Material for the task:
-*-

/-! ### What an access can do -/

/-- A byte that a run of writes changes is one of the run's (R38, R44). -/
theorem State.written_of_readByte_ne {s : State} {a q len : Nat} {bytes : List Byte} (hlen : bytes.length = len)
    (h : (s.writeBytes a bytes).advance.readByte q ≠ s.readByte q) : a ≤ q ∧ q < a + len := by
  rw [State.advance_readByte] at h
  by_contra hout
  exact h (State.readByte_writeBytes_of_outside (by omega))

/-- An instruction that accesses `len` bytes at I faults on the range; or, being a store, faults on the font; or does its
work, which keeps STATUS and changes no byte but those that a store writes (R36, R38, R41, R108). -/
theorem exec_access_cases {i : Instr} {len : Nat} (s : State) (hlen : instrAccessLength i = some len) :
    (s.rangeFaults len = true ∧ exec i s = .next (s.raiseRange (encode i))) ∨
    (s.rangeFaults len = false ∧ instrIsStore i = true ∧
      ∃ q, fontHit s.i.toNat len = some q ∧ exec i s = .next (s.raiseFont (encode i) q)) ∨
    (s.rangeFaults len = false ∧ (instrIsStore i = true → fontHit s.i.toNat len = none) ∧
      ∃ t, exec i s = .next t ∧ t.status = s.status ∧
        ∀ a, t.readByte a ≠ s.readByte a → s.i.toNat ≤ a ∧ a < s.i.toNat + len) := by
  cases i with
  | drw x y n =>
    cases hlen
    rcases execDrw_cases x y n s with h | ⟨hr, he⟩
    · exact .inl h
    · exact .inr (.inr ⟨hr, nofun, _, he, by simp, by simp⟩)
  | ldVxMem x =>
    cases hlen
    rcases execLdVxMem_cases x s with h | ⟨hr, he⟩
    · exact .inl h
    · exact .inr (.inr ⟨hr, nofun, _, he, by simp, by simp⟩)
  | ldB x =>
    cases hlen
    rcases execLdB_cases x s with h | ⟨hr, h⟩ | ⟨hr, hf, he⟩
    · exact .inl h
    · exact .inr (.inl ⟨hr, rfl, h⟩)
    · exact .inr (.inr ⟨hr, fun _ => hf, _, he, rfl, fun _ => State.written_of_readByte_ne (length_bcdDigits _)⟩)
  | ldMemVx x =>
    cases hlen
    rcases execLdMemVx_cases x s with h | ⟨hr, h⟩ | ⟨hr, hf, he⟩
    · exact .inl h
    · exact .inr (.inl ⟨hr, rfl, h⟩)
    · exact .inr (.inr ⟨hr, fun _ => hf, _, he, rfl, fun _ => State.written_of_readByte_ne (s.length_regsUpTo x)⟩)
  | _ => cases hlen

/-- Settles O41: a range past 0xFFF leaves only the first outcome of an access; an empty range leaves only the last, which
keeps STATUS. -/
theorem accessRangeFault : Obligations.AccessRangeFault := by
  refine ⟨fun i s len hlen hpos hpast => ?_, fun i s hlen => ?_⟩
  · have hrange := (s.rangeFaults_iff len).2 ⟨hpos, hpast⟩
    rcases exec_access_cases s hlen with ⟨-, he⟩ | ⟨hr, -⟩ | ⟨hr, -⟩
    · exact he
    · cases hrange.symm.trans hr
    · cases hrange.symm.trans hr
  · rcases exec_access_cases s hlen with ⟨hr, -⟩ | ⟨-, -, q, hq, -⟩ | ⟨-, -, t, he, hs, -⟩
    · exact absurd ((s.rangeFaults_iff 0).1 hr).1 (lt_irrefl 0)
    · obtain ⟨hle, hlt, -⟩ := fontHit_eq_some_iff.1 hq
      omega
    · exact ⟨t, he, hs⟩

-*-

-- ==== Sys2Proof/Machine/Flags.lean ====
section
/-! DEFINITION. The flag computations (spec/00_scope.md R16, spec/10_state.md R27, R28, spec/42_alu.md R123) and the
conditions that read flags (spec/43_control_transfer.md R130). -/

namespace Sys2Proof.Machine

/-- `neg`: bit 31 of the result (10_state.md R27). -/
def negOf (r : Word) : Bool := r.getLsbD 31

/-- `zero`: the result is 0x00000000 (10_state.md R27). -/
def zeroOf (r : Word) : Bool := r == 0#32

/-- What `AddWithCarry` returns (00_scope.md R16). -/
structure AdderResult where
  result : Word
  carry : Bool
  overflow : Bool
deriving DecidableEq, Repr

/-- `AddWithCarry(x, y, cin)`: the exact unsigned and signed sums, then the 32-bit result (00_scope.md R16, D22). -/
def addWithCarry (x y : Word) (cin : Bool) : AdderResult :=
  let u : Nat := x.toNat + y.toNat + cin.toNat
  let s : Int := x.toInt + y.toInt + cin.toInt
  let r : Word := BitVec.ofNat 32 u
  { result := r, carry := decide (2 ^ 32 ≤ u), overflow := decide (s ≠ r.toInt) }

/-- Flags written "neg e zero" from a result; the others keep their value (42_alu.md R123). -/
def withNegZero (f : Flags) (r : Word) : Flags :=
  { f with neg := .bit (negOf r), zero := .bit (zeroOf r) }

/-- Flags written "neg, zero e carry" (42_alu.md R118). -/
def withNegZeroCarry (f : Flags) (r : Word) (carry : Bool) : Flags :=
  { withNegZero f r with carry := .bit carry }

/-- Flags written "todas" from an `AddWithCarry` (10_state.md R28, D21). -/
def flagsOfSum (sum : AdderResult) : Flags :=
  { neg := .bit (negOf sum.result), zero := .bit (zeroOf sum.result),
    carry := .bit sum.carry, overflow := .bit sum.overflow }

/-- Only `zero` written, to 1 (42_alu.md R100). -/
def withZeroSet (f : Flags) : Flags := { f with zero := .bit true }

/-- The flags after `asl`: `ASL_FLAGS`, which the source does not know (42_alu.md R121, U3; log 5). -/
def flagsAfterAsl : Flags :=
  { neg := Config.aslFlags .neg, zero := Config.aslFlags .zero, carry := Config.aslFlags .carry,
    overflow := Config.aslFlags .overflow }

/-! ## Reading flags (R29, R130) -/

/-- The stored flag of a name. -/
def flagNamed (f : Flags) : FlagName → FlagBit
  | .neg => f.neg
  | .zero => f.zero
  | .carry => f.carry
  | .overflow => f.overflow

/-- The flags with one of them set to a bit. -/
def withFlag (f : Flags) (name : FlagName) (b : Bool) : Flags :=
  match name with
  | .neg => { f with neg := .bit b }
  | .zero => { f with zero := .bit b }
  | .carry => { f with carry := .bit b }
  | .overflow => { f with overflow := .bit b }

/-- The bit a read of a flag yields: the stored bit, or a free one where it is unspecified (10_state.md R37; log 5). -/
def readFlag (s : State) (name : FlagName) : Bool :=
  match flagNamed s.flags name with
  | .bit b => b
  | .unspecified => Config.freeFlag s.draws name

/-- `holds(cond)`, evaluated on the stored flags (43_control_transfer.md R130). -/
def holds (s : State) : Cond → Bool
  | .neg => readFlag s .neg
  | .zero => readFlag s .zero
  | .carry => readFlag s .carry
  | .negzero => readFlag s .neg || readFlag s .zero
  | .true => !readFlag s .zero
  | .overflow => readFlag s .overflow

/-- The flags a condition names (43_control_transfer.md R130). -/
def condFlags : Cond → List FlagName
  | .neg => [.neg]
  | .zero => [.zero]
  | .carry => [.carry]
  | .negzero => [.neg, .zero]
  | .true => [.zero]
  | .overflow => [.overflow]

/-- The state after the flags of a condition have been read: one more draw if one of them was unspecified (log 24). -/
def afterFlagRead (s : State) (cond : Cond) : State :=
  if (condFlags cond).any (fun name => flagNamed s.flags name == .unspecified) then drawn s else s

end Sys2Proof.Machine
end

-*-

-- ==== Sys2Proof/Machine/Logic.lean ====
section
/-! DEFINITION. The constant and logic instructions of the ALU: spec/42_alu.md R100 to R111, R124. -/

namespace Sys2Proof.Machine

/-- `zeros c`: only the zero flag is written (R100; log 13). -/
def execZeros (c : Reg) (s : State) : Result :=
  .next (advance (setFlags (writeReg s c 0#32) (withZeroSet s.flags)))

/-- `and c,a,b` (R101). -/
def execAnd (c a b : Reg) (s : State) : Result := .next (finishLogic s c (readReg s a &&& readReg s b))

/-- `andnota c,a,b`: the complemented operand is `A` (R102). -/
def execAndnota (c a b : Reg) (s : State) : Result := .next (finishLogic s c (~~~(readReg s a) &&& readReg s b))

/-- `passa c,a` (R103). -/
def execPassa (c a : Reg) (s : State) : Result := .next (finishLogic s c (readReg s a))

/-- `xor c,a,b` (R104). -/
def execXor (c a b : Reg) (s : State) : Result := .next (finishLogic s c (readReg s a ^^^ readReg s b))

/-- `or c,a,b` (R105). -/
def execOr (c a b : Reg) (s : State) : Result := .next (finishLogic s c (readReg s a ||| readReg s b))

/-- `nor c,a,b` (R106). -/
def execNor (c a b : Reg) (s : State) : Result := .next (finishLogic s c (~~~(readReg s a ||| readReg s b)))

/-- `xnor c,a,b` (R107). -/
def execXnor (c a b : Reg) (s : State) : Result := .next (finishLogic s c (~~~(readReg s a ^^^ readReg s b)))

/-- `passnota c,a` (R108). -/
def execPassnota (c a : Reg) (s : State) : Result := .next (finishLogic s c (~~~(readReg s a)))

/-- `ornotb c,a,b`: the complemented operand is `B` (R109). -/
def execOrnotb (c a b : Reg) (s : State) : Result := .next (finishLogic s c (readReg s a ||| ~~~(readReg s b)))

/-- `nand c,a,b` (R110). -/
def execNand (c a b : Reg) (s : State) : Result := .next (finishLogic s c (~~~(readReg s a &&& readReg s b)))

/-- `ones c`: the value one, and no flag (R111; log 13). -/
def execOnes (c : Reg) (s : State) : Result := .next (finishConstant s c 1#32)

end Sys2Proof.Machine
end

-*-

Problem requirements: Tally every line of the data that includes "omega". Report the number and nothing more.

Task answer: 2